**Records for the task:**
---------------
-- ==== Sys2Proof/Tests/Slice0.lean ====
section
/-! SUPPORT. The author's own tests: ill-formed commands that the checks turn away, a state and operands that meet the hypotheses
of each statement (`witness_<statement>`, one fact per clause), and small results worked out by hand from the spec.
A clause whose hypotheses rest on a constant of Config without a body (the parameters of a vector operation), or on a signature
that verifies (a computation too long for a test), is shown without these; its witness shows the other hypotheses. -/

namespace Sys2Proof.Tests
open Sys2Proof Sys2Proof.Machine
set_option Elab.async false

/-- A state with register fields set. -/
def withs (s : State) (fs : List (Fld × Nat)) : State := fs.foldl (fun s p => s.set p.1 p.2) s

/-- Every domain on, ready and in Run. -/
def live : State :=
  withs { State.reset with heather := { phase := .on, mainEn := true, mainGood := true, mayRise := false } }
    [(F.PWR_DOMAIN_QUARTER, 0xFFFF), (F.PWR_DOMAIN_CORE, 15), (F.PWR_DOMAIN_STACK, 15), (F.PWR_DOMAIN_PCIE, 1),
     (F.PWR_DOMAIN_LEA, 1), (F.PWR_DOMAIN_STILE, 1), (F.BOOT_STATUS_READY, 1)]

/-- `live` with fields set. -/
def liveW (fs : List (Fld × Nat)) : State := withs live fs

/-- `live` with fields set and Tussock `g` replaced. -/
def liveT (g : Nat) (t : Tuss) (fs : List (Fld × Nat)) : State := (liveW fs).setTuss g t

/-- A finding of a calibration that changes nothing. -/
def noFinding : CalFinding := ⟨[], [], []⟩

/-! ### Ill-formed commands -/

theorem test_wf_refuses_lists_that_name_a_place_twice :
    Instr.wf (.conversion 0 0 [(3, 1), (3, 2)]) = false ∧ Instr.wf (.lookup 0 0 [(1, .ce), (1, .ue)]) = false ∧
    Instr.wf (.restoreSlot 0 0 0 false [(4, 1, 1), (4, 2, 2)]) = false ∧
    Instr.wf (.rowWrite 0 0 9 [(4, 1, 1), (4, 2, 2)]) = false ∧ Instr.wf (.repairRerun 0 [(20, [(5, 1), (5, 1)])]) = false ∧
    Instr.wf (.testVector 1 1 0 [(5, 1), (5, 1)]) = false ∧ Instr.wf (.loadpkg 1 1 [(2, .ce), (2, .ce)]) = false ∧
    Instr.wf (.testpat 1 1 [(2, .ce), (2, .ce)]) = false ∧ Instr.wf (.sensorConversion [(7, 1, 0), (7, 2, 0)]) = false ∧
    Instr.wf (.restartGate [(1, 0), (1, 0)]) = false ∧ Instr.wf (.deepSleepSensorRead [(1, 0), (1, 0)]) = false ∧
    Instr.wf (.restartRecheck [(1, 0), (1, 0)] none 0) = false := by decide +kernel

theorem test_wf_refuses_findings_that_name_a_place_twice :
    Instr.wf (.windowStage 0 { noFinding with ops := [(20, [(1, 5), (2, 5)]), (21, [(259, 0), (259, 0)])] }) = false ∧
    Instr.wf (.windowStage 0 { noFinding with sensed := [(7, 3, 1, 2), (7, 3, 4, 2)] }) = false ∧
    Instr.wf (.bringupCalibration 0 [(1, [noFinding]), (1, [noFinding])]) = false ∧
    Instr.wf (.bringupCalibration 0 [(1, [noFinding, { noFinding with ops := [(0, [(4, 0), (4, 1)])] }])]) = false ∧
    Instr.wf (.windowStage 0 { noFinding with drivers := [(1, 2, 3)], sensed := [(7, 3, 1, 2), (7, 4, 1, 2)] }) = true := by decide +kernel

theorem test_wf_refuses_sizes :
    Instr.wf (.matmul 0 [] (some ⟨4095, 2, 0, 0, false, 0⟩) false) = false ∧
    Instr.wf (.vector 0 [] (some ⟨0, 1, 4096, 0, false, 0⟩) false) = false ∧
    Instr.wf (.blockArrive 0 1 1 0 [] 0 0 0 .ok none) = false ∧
    Instr.wf (.blockArrive 0 1 1 8 (List.replicate 256 0) 0 0 0 .ok none) = false ∧
    Instr.wf (.pcieInboundWrite 0 [] []) = false ∧ Instr.wf (.pcieInboundRead 0 0 []) = false ∧
    Instr.wf (.pcieInboundRead 0 4097 []) = false ∧ Instr.wf (.pcieInboundWrite 0x3FFFFFFFFF [0, 0] []) = false ∧
    Instr.wf (.pcieInboundRead 0x3FFFFFFFFF 2 []) = false ∧ Instr.wf (.t3ReadCompletion [] 0 0 0 .ok) = false ∧
    Instr.wf (.leaDataFrame 0 ⟨0, 0, false, 0, 0, 0⟩ false 0 0 0 [] 0 0 0) = false ∧
    Instr.wf (.digestMessage 0 ⟨0, 0, false, 0, 0, 0⟩ ⟨0, 0, 0, 0⟩ []) = false ∧
    Instr.wf (.start true (some []) none none 0) = false := by decide +kernel

theorem test_wf_refuses_codes_and_offsets :
    Instr.wf (.finEdge 0 true 0) = false ∧ Instr.wf (.encTransition 0 true true 0) = false ∧
    Instr.wf (.start true none (some (2, 16, true)) none 0) = false ∧ Instr.wf (.start true none (some (5, 3, true)) none 0) = false ∧
    Instr.wf (.start true none none (some 11) 0) = false ∧ Instr.wf (.restartRecheck [] (some 0) 0) = false ∧
    Instr.wf (.perst (some (7, 1, false))) = false ∧ Instr.wf (.mboxReserved 7) = false ∧ Instr.wf (.secReserved 4) = false ∧
    Instr.wf (.read64Low .host 4) = false ∧ Instr.wf (.read64High .host 8) = false ∧ Instr.wf (.write64Low .host 4 0) = false ∧
    Instr.wf (.write64High .host 8 0) = false ∧ Instr.wf (.registerWrite .host 2 [0]) = false ∧
    Instr.wf (.registerWrite .host 0 []) = false := by decide +kernel

/-! ### The machine as a whole -/

theorem witness_StepRunsFrontCommandElseIdles :
    State.reset.pending = [] ∧ State.reset.powered .spine = false ∧ live.pending = [] ∧ live.powered .spine = true ∧
    (live.time + 1) % 8192 ≠ 0 ∧ ({ live with time := 4095 }.time + 1) % 8192 = 4096 ∧
    ({ live with time := 8191 }.time + 1) % 8192 = 0 := by decide +kernel

theorem witness_CommandsLeaveTheQueue : exec .stileTimeReload { State.reset with pending := [.idcode] } =
    .next { State.reset with pending := [.idcode] } := rfl

theorem witness_StepsKeepMemoryCanonical : State.reset.Inv ∧ step State.reset = .next State.reset := ⟨rfl, rfl⟩

theorem witness_UnreachableWriteIsDropped :
    regRow (.fractionWrite 2) = some (.GRS_CFG, 0) ∧ State.reset.reach .GRS_CFG 0 = false ∧
    regRow (.tskClrSeq 255) = some (.TSK_CTRL, 255) ∧ (liveW [(F.PWR_DOMAIN_QUARTER, 0x7FFF)]).reach .TSK_CTRL 255 = false ∧
    regRow .ainStart = some (.STL_AIN_CTRL, 0) ∧
    { live with stile := { live.stile with linkLost := true } }.reach .STL_AIN_CTRL 0 = false := by decide +kernel

theorem witness_EventNeedsItsPower :
    powerRow (.eval 255 0 []) = some (.quarter 15) ∧ (liveW [(F.PWR_DOMAIN_QUARTER, 0x7FFF)]).powered (.quarter 15) = false ∧
    powerRow .dacLockLoss = some .stile ∧ State.reset.powered .stile = false ∧
    powerRow (.sensorTimeout 3) = some .spine ∧ State.reset.powered .spine = false := by decide +kernel

theorem witness_ClearingCommandsClear :
    clearRow (.admClrCnt 3) ≠ [] ∧ regRow (.admClrCnt 3) = some (.CHN_ADM_CTRL, 3) ∧ live.reach .CHN_ADM_CTRL 3 = true ∧
    clearRow .secClrCnt ≠ [] ∧ regRow .secClrCnt = some (.SEC_CTRL, 0) ∧ live.reach .SEC_CTRL 0 = true := by decide +kernel

theorem witness_RegionFaultClearReleasesRecord :
    (liveW [(F.GLB_RGN_FAULT_INFO_VALID, 1)]).reach .GLB_RGN_FAULT_INFO 0 = true ∧
    (liveW [(F.GLB_RGN_FAULT_INFO_VALID, 1)]).get F.GLB_RGN_FAULT_INFO_VALID ≠ 0 ∧ live.reach .GLB_RGN_FAULT_INFO 0 = true ∧
    live.get F.GLB_RGN_FAULT_INFO_VALID = 0 := by decide +kernel

/-! ### The Tussocks -/

theorem witness_TussockClockFaultsQuarantine :
    (liveT 3 { open_ := some 5 } []).onT 3 = true ∧ ((liveT 3 { open_ := some 5 } []).tuss 3).abortDue = false ∧ ((liveT 3 { open_ := some 5 } []).tuss 3).open_ = some 5 ∧
    ((liveT 3 { open_ := some 5 } []).tuss 3).late = 0 ∧ ((liveT 3 { open_ := some 5, late := 1 } []).tuss 3).late = 1 ∧
    (liveT 3 { open_ := some 5 } []).tskState 3 ≠ tREEN ∧ ¬((6 : Nat) = 5 ∧ (0 : Nat) ≠ 0) ∧ ¬((9 : Nat) = 5 ∧ (0 : Nat) ≠ 0) := by
  decide +kernel

theorem witness_MarkerAndLockBringTussockUp :
    live.onT 255 = true ∧ (live.tuss 255).abortDue = false ∧ live.tskState 255 ≠ tREEN ∧ (live.tuss 255).open_ = none ∧
    ((liveT 0 { open_ := some 6, late := 1 } []).tuss 0).open_ = some (6 : BitVec 51).toNat ∧
    ((liveT 0 { open_ := some 6, late := 1 } []).tuss 0).late ≠ 0 ∧
    (liveT 0 { open_ := some 6 } [(F.TSK_STATE_STATE 0, 3)]).tskState 0 = tREEN ∧
    ((liveT 0 { open_ := some 6 } []).tuss 0).aligned = false ∧ ((liveT 0 { open_ := some 6 } []).tuss 0).fwWrite = false ∧
    ((liveT 0 { open_ := some 6 } []).tuss 0).open_ = some ((7 : BitVec 51).toNat - 1) ∧ 0 < (7 : BitVec 51).toNat ∧
    (liveW [(F.PWR_STATUS_STATE, 2)]).onT 0 = true ∧ (liveW [(F.PWR_STATUS_STATE, 2)]).get F.PWR_STATUS_STATE = 2 ∧
    live.get F.PWR_STATUS_STATE ≠ 2 := by
  decide +kernel

/-- A Tussock 7 that waits for its last step of a re-enable. -/
def reenabled : State :=
  liveT 7 { aligned := true, bringup := 2 } ((F.TSK_STATE_STATE 7, 3) :: (List.range 17).map fun a => (F.TSK_ARR_STATE_STATE 7 a, aVALID))

theorem witness_HostQuarantineAndReenable :
    live.reach .TSK_CTRL 7 = true ∧ (liveW [(F.TSK_CLK_STATUS_LOCKED 7, 1)]).tskState 7 = tQUAR ∧
    (liveW [(F.TSK_CLK_STATUS_LOCKED 7, 1)]).on (F.TSK_CLK_STATUS_LOCKED 7) = true ∧ (live.tuss 7).quarDue = false ∧
    ¬(live.tskState 7 = tQUAR ∧ live.on (F.TSK_CLK_STATUS_LOCKED 7) = true ∧ (live.tuss 7).quarDue = false) ∧
    reenabled.runsT 7 = true ∧ reenabled.tskState 7 = tREEN ∧ (reenabled.tuss 7).aligned = true ∧ (reenabled.tuss 7).bringup = 2 ∧
    (reenabled.tuss 7).quarDue = false ∧ (∀ k, k < 16 → reenabled.arrState 7 (reenabled.arrOf 7 k) = aVALID) ∧
    live.readyForService 7 = false := by decide +kernel

theorem witness_QuarantineStopsTussock :
    (liveT 9 { quarDue := true } []).onT 9 = true ∧ ((liveT 9 { quarDue := true } []).tuss 9).quarDue = true ∧
    (liveT 9 { quarDue := true } [(F.TSK_QUAR_CAUSE_CAUSE 9, 1)]).get (F.TSK_QUAR_CAUSE_CAUSE 9) ≠ 8 ∧
    (live.tuss 9).quarDue = false := by decide +kernel

/-- `live` with Tussock 2 in SERVICE. -/
def inService : State := liveW [(F.TSK_STATE_STATE 2, 1)]

theorem witness_TileTaskJoinsTheQueue :
    inService.runsT 2 = true ∧ ¬(inService.tskState 2 = tQUAR ∨ inService.tskState 2 = tREEN) ∧
    taskBad [1, 0x10000, 0, 0x100, 0, 0, 0, 0] = false ∧ taskBad [15, 0, 0, 0, 0, 0, 0, 0] = true ∧
    ((inService.jobOfTag 0 0).map Job.id) = none ∧
    taskLate inService.time (targetSwath inService.swath 1) 0 = false ∧
    taskLate 8191 (targetSwath 0 0) 0 = true ∧ (inService.tuss 2).queue.length < 16384 ∧
    (live.tskState 2 = tQUAR) ∧
    16384 ≤ ((inService.setTuss 2 { queue := List.replicate 16384 ⟨[], 0, none, false⟩ }).tuss 2).queue.length := by
  decide +kernel

theorem witness_TablesAndExchange :
    live.runsT 4 = true ∧ live.get (F.TSK_CONV_STATUS_TABLE_INIT_DONE 4) = 0 ∧
    ((liveT 4 { exchange := some ⟨15, false, false⟩ } []).tuss 4).exchange = some ⟨15, false, false⟩ ∧
    ((liveT 4 { exchange := some ⟨15, false, false⟩ } []).tuss 4).quarDue = false ∧
    (liveT 4 { exchange := some ⟨15, false, false⟩ } []).arrState 4 (live.reserveOf 4) ≠ aVALID ∧
    (liveW [(F.TSK_ARR_STATE_STATE 4 16, aVALID)]).arrState 4 ((liveW [(F.TSK_ARR_STATE_STATE 4 16, aVALID)]).reserveOf 4) = aVALID ∧
    live.get (F.TSK_ARR_STATE_CONTEXT 4 (live.reserveOf 4)) = live.get (F.TSK_ARR_STATE_CONTEXT 4 (live.arrOf 4 15)) ∧
    (liveW [(F.TSK_ARR_STATE_STATE 4 16, aVALID)]).gangsStay 4 15 16 = true ∧
    (live.tuss 4).phaseOpen 15 = false ∧
    ((liveT 4 { queue := [⟨[0x000, 0, 0, 0, 0, 0, 0, 0], 0, none, true⟩] } []).tuss 4).phaseOpen 0 = true ∧
    live.reserveOf 4 < 17 ∧ live.arrOf 4 15 < 17 := by decide +kernel

/-! ### The arrays -/

theorem witness_RestoreSlotPositions :
    isRestoreSlot 5 0 5 = true ∧ isRestoreSlot 5 live.swath (6 : BitVec 8).toNat = false ∧ (255 : Nat) < 256 ∧
    (16, live.swath * 256 + (5 : BitVec 8).toNat) ∈ ((liveT 5 { open_ := some 0, used := [(16, 5)] } []).tuss 5).used ∧
    (live.tuss 5).open_ ≠ some live.swath := by decide +kernel

theorem witness_RestoreAccumulatesAndRestoresRows :
    (liveT 5 { open_ := some 0 } []).onT 5 = true ∧ ((liveT 5 { open_ := some 0 } []).tuss 5).open_ = some (liveT 5 { open_ := some 0 } []).swath ∧
    ((0 : Nat), live.swath * 256 + (5 : BitVec 8).toNat) ∉ ((liveT 5 { open_ := some 0 } []).tuss 5).used ∧
    isRestoreSlot 5 live.swath (5 : BitVec 8).toNat = true ∧
    (live.arr 5 0).acc + restoreFraction (live.get (F.TSK_RESTORE_TEMP_TEMP 5)) < 65536 ∧
    65536 ≤ ((liveT 5 { open_ := some 0, arrs := [(16, { acc := 65535 })] } []).arr 5 16).acc + restoreFraction (live.get (F.TSK_RESTORE_TEMP_TEMP 5)) := by
  decide +kernel


/-! ### Evaluations -/

/-- `s` with blocks of 256 zero bytes at addresses: payload as unwritten, and a tag with the checksum of 256 zero bytes. -/
def withBlocks (s : State) (as_ : List Nat) : State :=
  as_.foldl (fun s a => { s with mem := Memory.writeN s.mem (tagAddr a) (leBytes 4 0xB872B190 ++ [0, 0, 0, 0]) }) s

/-- An EVAL task of slot 1 in cycle 20 with its input in block 4; a single phase (`ph` 0), two phases (`ph` 1), or a single
phase with CHECK set (`ph` 2). -/
def evalTask1 (ph : Nat) : Task := ⟨[0x100 + 64 * ph, 0, 20 + 0x400, 0x100, 0, 0, 0, 0], 0, none, false⟩

/-- The single phase in a restore slot, cycle 3. -/
def evalTask3 : Task := ⟨[0x100, 0, 3 + 0x400, 0x100, 0, 0, 0, 0], 0, none, false⟩

/-- `live` with arrays of Tussock 3 VALID, an EVAL task queued and its input stored. -/
def evalState (ph : Nat) : State :=
  withBlocks (liveT 3 { open_ := some 0, queue := [evalTask1 ph] } (((List.range 17).map fun a => (F.TSK_ARR_STATE_STATE 3 a, aVALID)) ++ [(F.TSK_ARR_STATE_CONTEXT 3 1, 0)]))
    [bankAddr 3 4, bankAddr 3 5]

/-- The same with phase A latched. -/
def phaseBState : State := (evalState 1).setTuss 3 { open_ := some 0, queue := [{ evalTask1 1 with phaseA := true }] }

set_option maxRecDepth 100000 in
theorem witness_EvaluationLatchesOnItsGang :
    (evalState 0).runsT 3 = true ∧ ((evalState 0).tuss 3).open_ = some (evalState 0).swath ∧ (evalState 0).gangMembers 3 1 1 = [1] ∧
    ((evalState 0).tuss 3).queue.find? (fun t =>
      t.fld 0 0 4 == 0 && t.swath == (evalState 0).swath && t.fld 2 0 8 == (20 : BitVec 8).toNat && !t.phaseA &&
        !(evalState 0).taskWaits 3 t) = some (evalTask1 0) ∧
    (evalState 0).exactTask (evalTask1 0) = false ∧
    (evalState 0).badMembers 3 (evalTask1 0) [1] = [] ∧ (evalState 0).gangValid 3 [1] = true ∧
    (evalState 0).get F.GRS_CFG_FRACTION ≠ 5 ∧ (evalState 0).slotConflict 3 (evalTask1 0) [1] 20 = false ∧
    ((evalState 0).inputsOf 3 (evalTask1 0) 0 []).2.isSome = true ∧ ((evalState 1).inputsOf 3 (evalTask1 1) 1 []).2.isSome = true ∧
    (liveT 3 { queue := [evalTask1 0] } []).badMembers 3 (evalTask1 0) [1] = [1] ∧ (evalTask1 0).job = none ∧
    ((evalState 0).setTuss 3 { queue := [evalTask1 0], used := [(1, 20)] }).slotConflict 3 (evalTask1 0) [1] 20 = true ∧
    (phaseBState.tuss 3).queue.find? (fun t =>
      t.phaseA && phaseBState.phaseBCycle 3 (t.swath * 256 + t.fld 2 0 8) == phaseBState.swath * 256 + (21 : BitVec 8).toNat) =
        some { evalTask1 1 with phaseA := true } ∧
    phaseBState.arraysBusy 3 [1] 21 = false ∧ phaseBState.beaten 3 { evalTask1 1 with phaseA := true } [1] 21 = false ∧
    (phaseBState.inputsOf 3 { evalTask1 1 with phaseA := true } 2 []).2.isSome = true := by decide +kernel

/-- `evalState 0` with a requantisation block in bank 0, block 0, that asks for exact mode, and its input record at address 0. -/
def exactState : State :=
  { evalState 0 with mem := Memory.putBlock (withBlocks (evalState 0) [0]).mem (bankAddr 0 0) (Block.fresh ([0, 0, 1] ++ List.replicate 253 0) 0 0) }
---------------
**What this task involves:**
Retype word for word everything in the listing above from the line that holds "State.reset.pending = []" down to the line that holds "live.get F.GLB_RGN_FAULT_INFO_VALID = 0". Keep both end lines and leave out the rest.

**Result for this task:**
    State.reset.pending = [] ∧ State.reset.powered .spine = false ∧ live.pending = [] ∧ live.powered .spine = true ∧
    (live.time + 1) % 8192 ≠ 0 ∧ ({ live with time := 4095 }.time + 1) % 8192 = 4096 ∧
    ({ live with time := 8191 }.time + 1) % 8192 = 0 := by decide +kernel

theorem witness_CommandsLeaveTheQueue : exec .stileTimeReload { State.reset with pending := [.idcode] } =
    .next { State.reset with pending := [.idcode] } := rfl

theorem witness_StepsKeepMemoryCanonical : State.reset.Inv ∧ step State.reset = .next State.reset := ⟨rfl, rfl⟩

theorem witness_UnreachableWriteIsDropped :
    regRow (.fractionWrite 2) = some (.GRS_CFG, 0) ∧ State.reset.reach .GRS_CFG 0 = false ∧
    regRow (.tskClrSeq 255) = some (.TSK_CTRL, 255) ∧ (liveW [(F.PWR_DOMAIN_QUARTER, 0x7FFF)]).reach .TSK_CTRL 255 = false ∧
    regRow .ainStart = some (.STL_AIN_CTRL, 0) ∧
    { live with stile := { live.stile with linkLost := true } }.reach .STL_AIN_CTRL 0 = false := by decide +kernel

theorem witness_EventNeedsItsPower :
    powerRow (.eval 255 0 []) = some (.quarter 15) ∧ (liveW [(F.PWR_DOMAIN_QUARTER, 0x7FFF)]).powered (.quarter 15) = false ∧
    powerRow .dacLockLoss = some .stile ∧ State.reset.powered .stile = false ∧
    powerRow (.sensorTimeout 3) = some .spine ∧ State.reset.powered .spine = false := by decide +kernel

theorem witness_ClearingCommandsClear :
    clearRow (.admClrCnt 3) ≠ [] ∧ regRow (.admClrCnt 3) = some (.CHN_ADM_CTRL, 3) ∧ live.reach .CHN_ADM_CTRL 3 = true ∧
    clearRow .secClrCnt ≠ [] ∧ regRow .secClrCnt = some (.SEC_CTRL, 0) ∧ live.reach .SEC_CTRL 0 = true := by decide +kernel

theorem witness_RegionFaultClearReleasesRecord :
    (liveW [(F.GLB_RGN_FAULT_INFO_VALID, 1)]).reach .GLB_RGN_FAULT_INFO 0 = true ∧
    (liveW [(F.GLB_RGN_FAULT_INFO_VALID, 1)]).get F.GLB_RGN_FAULT_INFO_VALID ≠ 0 ∧ live.reach .GLB_RGN_FAULT_INFO 0 = true ∧
    live.get F.GLB_RGN_FAULT_INFO_VALID = 0 := by decide +kernel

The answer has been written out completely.